« Je n'ai pas besoin de Bibi » : la phrase de Trump qui en dit long sur Pickaxe Mountain
Derrière l'agacement affiché de Donald Trump avant de recevoir Netanyahu se cache une divergence stratégique bien plus profonde sur l'Iran — et un signal que Jérusalem ferait bien de prendre au sérieux.
Avant même de s'asseoir avec Benjamin Netanyahu, Donald Trump a lâché une phrase qui a fait l'effet d'une gifle diplomatique : « Je n'ai pas besoin de Bibi » pour obtenir du renseignement sur Pickaxe Mountain, ce site nucléaire iranien souterrain. Le président américain reprochait au Premier ministre israélien d'avoir évoqué publiquement une opération sensible. En parallèle, le ministre de la Défense Israël Katz affirmait qu'Israël souhaite frapper l'Iran mais que Washington le retient.
Ces deux éléments, mis bout à bout, dessinent une réalité que peu osent formuler clairement : l'alliance stratégique la plus solide du monde libre traverse une phase de friction sur la question qui compte le plus pour la sécurité existentielle d'Israël. Ce n'est pas un détail protocolaire. C'est un désaccord sur le tempo, sur qui décide, et sur qui prend le risque final.
Soyons honnêtes sur ce que cela révèle : Israël a construit, avec un succès remarquable, un appareil de renseignement capable de cartographier les capacités nucléaires iraniennes mieux que quiconque. Mais cette compétence, précisément parce qu'elle est reconnue, devient une source de tension avec un partenaire américain qui veut garder la main sur le calendrier diplomatique et militaire régional. Trump ne nie pas la menace iranienne — il rappelle simplement, à sa manière brutale, que la fenêtre de tir israélienne dépend in fine d'un feu vert américain.
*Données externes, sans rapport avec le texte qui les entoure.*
/-- Whether address comparator i of core k matches an access (R521). -/
def acHit (s : State) (k i : Nat) (x : Acc3) (a n : Nat) (data : Option Word) : Bool :=
  let c := s.core k
  let ctl := c.dreg (0x250 + 0x20 * i)
  let ty := bitsOf ctl 28 27
  let tyOk := match x with
    | .fetch => ty == 0
    | .load => ty == 1 || ty == 3
    | .store => ty == 2 || ty == 3
  bitsOf ctl 31 31 == 1 && tyOk && ctxOk s k ctl &&
  decide (a ≤ bitsOf (c.dreg (0x248 + 0x20 * i)) 39 0 ∧ bitsOf (c.dreg (0x240 + 0x20 * i)) 39 0 < a + n) &&
  (bitsOf ctl 25 25 == 0 || dwHit s k (bitsOf ctl 24 24) data)

/-- The comparator hits of an access: pairs of (MATCH bit of DBG_CSTAT, ACTION). -/
def cmpHits (s : State) (k : Nat) (x : Acc3) (a n : Nat) (data : Option Word) : List (Nat × Nat) :=
  ((List.range 4).filter (fun i => acHit s k i x a n data)).map
      (fun i => (16 + i, bitsOf ((s.core k).dreg (0x250 + 0x20 * i)) 30 29)) ++
  (if x == .fetch then [] else
    ((List.range 2).filter (fun j => dwHit s k j data)).map
      (fun j => (14 + j, bitsOf ((s.core k).dreg (0x2D0 + 0x20 * j)) 30 29)))

/-- The comparators judge an access: each match sets its MATCH bit, and a HALT action requests a halt where one is
permitted, else it acts as RECORD (R522, R525). The second component says that a halt was requested. -/
def compare (s : State) (k : Nat) (x : Acc3) (a n : Nat) (data : Option Word) : State × Bool :=
  if dbgPermits s k then
    let hits := (cmpHits s k x a n data).filter (fun h => decide (h.2 ≠ 3))
    match hits with
    | [] => (s, false)
    | _ =>
      let s := s.onCore k (fun c =>
        c.setD 0x204 (hits.foldl (fun v h => withBits v h.1 h.1 1) (c.dreg 0x204)))
      match hits.find? (fun h => h.2 == 1) with
      | some h => if mayHalt s k then (requestHalt s k (if h.1 < 16 then 4 else 3), true) else (s, false)
      | none => (s, false)
  else (s, false)

/-! ## Running one instruction -/

def coreRuns (s : State) (k : Nat) : Bool :=
  coresClocked s && (s.core k).run == .active && !(s.core k).halted

/-- A committed instruction ends its wait and a debug step (R516). -/
def commitEnd (s : State) (k : Nat) : State :=
  let s := s.waitFor k (if (s.core k).run == .waypt then evWayptWait else 0)
  if (s.core k).stepping then
    s.onCore k (fun c => ({ c with stepping := false, halted := true, haltReq := 0 }).setD 0x204
      (withBits (c.dreg 0x204) 23 20 5))
  else s

/-- A committed instruction is counted (R101). -/
def commit (s : State) (k : Nat) : State := commitEnd (s.pmc k evCommit 1) k

/-- The commit of a write of performance counter j: that counter does not count it (R101). -/
def commitBut (s : State) (k j : Nat) : State :=
  let v := (s.core k).sreg k (srPmc j)
  let o := bitsOf ((s.core k).sreg k srPmcCtl) (16 + j) (16 + j)
  commitEnd ((s.pmc k evCommit 1).onCore k (fun c =>
    (c.setSr k (srPmc j) v).setSr k srPmcCtl (withBits (c.sreg k srPmcCtl) (16 + j) (16 + j) o))) k

/-- A fed instruction (R519): it runs in the halted core's context without a fetch, a comparator or a count; DPC and DNPC do
not change, and a trap condition is noted and has no effect. -/
def runFed (s : State) (k : Nat) (body : State → Att) : State :=
  let c := s.core k
  let back (s : State) := s.onCore k (fun x => { x with pc := c.pc, npc := c.npc, slot := c.slot })
  match body s with
  | .trap _ cause _ _ => { s with dbgp := { s.dbgp with feed := some (some cause) } }
  | .wait _ => { s with dbgp := { s.dbgp with feed := none } }
  | .pend s _ => { s with dbgp := { s.dbgp with feed := none } }
  | .wrote s _ => back s
  | .done s => back s

/-- Core k waits for an access that it has placed on the interconnect or at the depot read port (R87): a stalled read is
outstanding (R364, R391). -/
def outstanding (s : State) (k : Nat) : Bool := (s.core k).wait == waitPlaced || (s.core k).wait == evDepotWait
L'angle que personne ne souligne assez : cette tension publique n'est pas un signe de faiblesse israélienne, mais la preuve que le dossier Pickaxe Mountain est arrivé à un point de décision. On ne se dispute pas publiquement sur des renseignements qu'on juge anodins. Si Trump s'agace que Netanyahu ait « parlé publiquement », c'est qu'il existe une option opérationnelle réelle sur la table — et que Washington redoute qu'Israël agisse avant que les États-Unis n'aient fini d'épuiser leurs propres leviers, notamment vis-à-vis de Riyad, empêtré dans son accord nucléaire civil sans clause de normalisation.
Pour Israël, le vrai danger n'est donc pas la brouille de communication avec Trump. C'est de laisser l'agenda de Washington — pris entre ses ambitions saoudiennes et sa lassitude électorale — dicter le tempo d'une menace existentielle qui, elle, n'attend pas le calendrier américain. Netanyahu le sait : c'est précisément pour cela qu'il s'est envolé vers Washington sous le radar, un jour après avoir réuni son cabinet dans un bunker souterrain. Le message est clair, même s'il ne se dit pas à voix haute : Israël se prépare à agir seul, si nécessaire.